Start of PROVIDED RECORDS

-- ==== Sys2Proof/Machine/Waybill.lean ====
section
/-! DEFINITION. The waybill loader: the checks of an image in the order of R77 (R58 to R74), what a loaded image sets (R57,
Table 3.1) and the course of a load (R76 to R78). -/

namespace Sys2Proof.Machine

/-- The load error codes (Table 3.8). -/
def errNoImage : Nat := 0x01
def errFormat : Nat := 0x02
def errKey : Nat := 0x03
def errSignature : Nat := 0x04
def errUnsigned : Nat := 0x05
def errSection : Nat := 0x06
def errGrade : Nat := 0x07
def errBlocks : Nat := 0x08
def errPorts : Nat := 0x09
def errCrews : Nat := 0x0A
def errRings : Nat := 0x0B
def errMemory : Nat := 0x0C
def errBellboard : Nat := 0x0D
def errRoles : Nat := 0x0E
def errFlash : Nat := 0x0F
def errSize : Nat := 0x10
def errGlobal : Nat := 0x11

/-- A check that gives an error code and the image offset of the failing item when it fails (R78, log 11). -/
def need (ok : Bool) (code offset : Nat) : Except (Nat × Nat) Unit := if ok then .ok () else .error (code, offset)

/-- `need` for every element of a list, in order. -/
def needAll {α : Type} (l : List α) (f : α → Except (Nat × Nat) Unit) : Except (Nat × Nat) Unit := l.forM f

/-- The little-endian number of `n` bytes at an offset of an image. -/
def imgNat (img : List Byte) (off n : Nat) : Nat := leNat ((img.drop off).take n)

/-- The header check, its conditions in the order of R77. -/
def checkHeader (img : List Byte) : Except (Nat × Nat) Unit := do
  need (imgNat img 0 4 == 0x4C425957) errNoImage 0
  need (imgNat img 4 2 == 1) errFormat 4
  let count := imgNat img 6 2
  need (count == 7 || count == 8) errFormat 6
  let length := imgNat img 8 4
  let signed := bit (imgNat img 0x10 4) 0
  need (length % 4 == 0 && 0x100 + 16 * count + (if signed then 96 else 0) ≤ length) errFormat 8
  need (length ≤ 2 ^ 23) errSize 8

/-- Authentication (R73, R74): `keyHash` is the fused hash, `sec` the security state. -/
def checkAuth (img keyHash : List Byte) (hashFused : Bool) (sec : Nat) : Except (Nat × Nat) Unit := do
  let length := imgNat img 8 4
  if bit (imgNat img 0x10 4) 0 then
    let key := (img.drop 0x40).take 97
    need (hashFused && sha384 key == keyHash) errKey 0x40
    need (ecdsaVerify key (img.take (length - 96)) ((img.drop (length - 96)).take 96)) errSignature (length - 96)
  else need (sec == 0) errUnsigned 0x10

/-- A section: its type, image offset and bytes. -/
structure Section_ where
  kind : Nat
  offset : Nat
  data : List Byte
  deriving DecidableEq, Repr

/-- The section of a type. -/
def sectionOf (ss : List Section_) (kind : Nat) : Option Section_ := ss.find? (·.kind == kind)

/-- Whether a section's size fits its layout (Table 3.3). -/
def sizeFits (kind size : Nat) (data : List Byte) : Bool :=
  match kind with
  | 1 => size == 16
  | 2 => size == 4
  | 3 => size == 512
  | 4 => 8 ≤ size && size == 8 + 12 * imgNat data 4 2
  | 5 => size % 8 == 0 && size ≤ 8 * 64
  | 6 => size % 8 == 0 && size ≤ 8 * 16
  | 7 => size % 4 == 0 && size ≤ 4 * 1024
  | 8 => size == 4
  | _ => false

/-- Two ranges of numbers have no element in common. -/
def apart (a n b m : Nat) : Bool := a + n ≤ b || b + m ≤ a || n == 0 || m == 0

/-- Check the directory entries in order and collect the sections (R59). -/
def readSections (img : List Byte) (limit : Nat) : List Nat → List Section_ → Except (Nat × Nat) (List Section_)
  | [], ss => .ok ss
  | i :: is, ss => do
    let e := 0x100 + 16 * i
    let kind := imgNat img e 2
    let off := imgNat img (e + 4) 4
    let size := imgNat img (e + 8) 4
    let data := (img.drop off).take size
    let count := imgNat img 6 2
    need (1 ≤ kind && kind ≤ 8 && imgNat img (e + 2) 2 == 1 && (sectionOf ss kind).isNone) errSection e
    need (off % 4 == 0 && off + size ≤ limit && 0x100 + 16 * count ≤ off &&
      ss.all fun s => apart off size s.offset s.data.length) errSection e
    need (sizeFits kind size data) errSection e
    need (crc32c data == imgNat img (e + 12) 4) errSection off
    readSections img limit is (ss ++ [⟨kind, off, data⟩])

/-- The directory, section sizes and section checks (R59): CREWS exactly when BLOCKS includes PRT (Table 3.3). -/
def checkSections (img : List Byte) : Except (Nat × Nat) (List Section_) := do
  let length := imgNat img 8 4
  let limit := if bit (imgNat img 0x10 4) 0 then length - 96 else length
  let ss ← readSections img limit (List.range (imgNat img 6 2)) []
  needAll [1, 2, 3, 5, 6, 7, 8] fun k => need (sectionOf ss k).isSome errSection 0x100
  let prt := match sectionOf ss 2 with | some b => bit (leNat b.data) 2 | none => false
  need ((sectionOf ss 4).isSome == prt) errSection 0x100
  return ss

End of PROVIDED RECORDS

§ **WORK REQUIRED**
Word for word, restate every record in the listing.

§ **ANSWER BOX**
-- ==== Sys2Proof/Machine/Waybill.lean ====
section
/-! DEFINITION. The waybill loader: the checks of an image in the order of R77 (R58 to R74), what a loaded image sets (R57,
Table 3.1) and the course of a load (R76 to R78). -/

namespace Sys2Proof.Machine

/-- The load error codes (Table 3.8). -/
def errNoImage : Nat := 0x01
def errFormat : Nat := 0x02
def errKey : Nat := 0x03
def errSignature : Nat := 0x04
def errUnsigned : Nat := 0x05
def errSection : Nat := 0x06
def errGrade : Nat := 0x07
def errBlocks : Nat := 0x08
def errPorts : Nat := 0x09
def errCrews : Nat := 0x0A
def errRings : Nat := 0x0B
def errMemory : Nat := 0x0C
def errBellboard : Nat := 0x0D
def errRoles : Nat := 0x0E
def errFlash : Nat := 0x0F
def errSize : Nat := 0x10
def errGlobal : Nat := 0x11

/-- A check that gives an error code and the image offset of the failing item when it fails (R78, log 11). -/
def need (ok : Bool) (code offset : Nat) : Except (Nat × Nat) Unit := if ok then .ok () else .error (code, offset)

/-- `need` for every element of a list, in order. -/
def needAll {α : Type} (l : List α) (f : α → Except (Nat × Nat) Unit) : Except (Nat × Nat) Unit := l.forM f

/-- The little-endian number of `n` bytes at an offset of an image. -/
def imgNat (img : List Byte) (off n : Nat) : Nat := leNat ((img.drop off).take n)

/-- The header check, its conditions in the order of R77. -/
def checkHeader (img : List Byte) : Except (Nat × Nat) Unit := do
  need (imgNat img 0 4 == 0x4C425957) errNoImage 0
  need (imgNat img 4 2 == 1) errFormat 4
  let count := imgNat img 6 2
  need (count == 7 || count == 8) errFormat 6
  let length := imgNat img 8 4
  let signed := bit (imgNat img 0x10 4) 0
  need (length % 4 == 0 && 0x100 + 16 * count + (if signed then 96 else 0) ≤ length) errFormat 8
  need (length ≤ 2 ^ 23) errSize 8

/-- Authentication (R73, R74): `keyHash` is the fused hash, `sec` the security state. -/
def checkAuth (img keyHash : List Byte) (hashFused : Bool) (sec : Nat) : Except (Nat × Nat) Unit := do
  let length := imgNat img 8 4
  if bit (imgNat img 0x10 4) 0 then
    let key := (img.drop 0x40).take 97
    need (hashFused && sha384 key == keyHash) errKey 0x40
    need (ecdsaVerify key (img.take (length - 96)) ((img.drop (length - 96)).take 96)) errSignature (length - 96)
  else need (sec == 0) errUnsigned 0x10

/-- A section: its type, image offset and bytes. -/
structure Section_ where
  kind : Nat
  offset : Nat
  data : List Byte
  deriving DecidableEq, Repr

/-- The section of a type. -/
def sectionOf (ss : List Section_) (kind : Nat) : Option Section_ := ss.find? (·.kind == kind)

/-- Whether a section's size fits its layout (Table 3.3). -/
def sizeFits (kind size : Nat) (data : List Byte) : Bool :=
  match kind with
  | 1 => size == 16
  | 2 => size == 4
  | 3 => size == 512
  | 4 => 8 ≤ size && size == 8 + 12 * imgNat data 4 2
  | 5 => size % 8 == 0 && size ≤ 8 * 64
  | 6 => size % 8 == 0 && size ≤ 8 * 16
  | 7 => size % 4 == 0 && size ≤ 4 * 1024
  | 8 => size == 4
  | _ => false

/-- Two ranges of numbers have no element in common. -/
def apart (a n b m : Nat) : Bool := a + n ≤ b || b + m ≤ a || n == 0 || m == 0

/-- Check the directory entries in order and collect the sections (R59). -/
def readSections (img : List Byte) (limit : Nat) : List Nat → List Section_ → Except (Nat × Nat) (List Section_)
  | [], ss => .ok ss
  | i :: is, ss => do
    let e := 0x100 + 16 * i
    let kind := imgNat img e 2
    let off := imgNat img (e + 4) 4
    let size := imgNat img (e + 8) 4
    let data := (img.drop off).take size
    let count := imgNat img 6 2
    need (1 ≤ kind && kind ≤ 8 && imgNat img (e + 2) 2 == 1 && (sectionOf ss kind).isNone) errSection e
    need (off % 4 == 0 && off + size ≤ limit && 0x100 + 16 * count ≤ off &&
      ss.all fun s => apart off size s.offset s.data.length) errSection e
    need (sizeFits kind size data) errSection e
    need (crc32c data == imgNat img (e + 12) 4) errSection off
    readSections img limit is (ss ++ [⟨kind, off, data⟩])

/-- The directory, section sizes and section checks (R59): CREWS exactly when BLOCKS includes PRT (Table 3.3). -/
def checkSections (img : List Byte) : Except (Nat × Nat) (List Section_) := do
  let length := imgNat img 8 4
  let limit := if bit (imgNat img 0x10 4) 0 then length - 96 else length
  let ss ← readSections img limit (List.range (imgNat img 6 2)) []
  needAll [1, 2, 3, 5, 6, 7, 8] fun k => need (sectionOf ss k).isSome errSection 0x100
  let prt := match sectionOf ss 2 with | some b => bit (leNat b.data) 2 | none => false
  need ((sectionOf ss 4).isSome == prt) errSection 0x100
  return ss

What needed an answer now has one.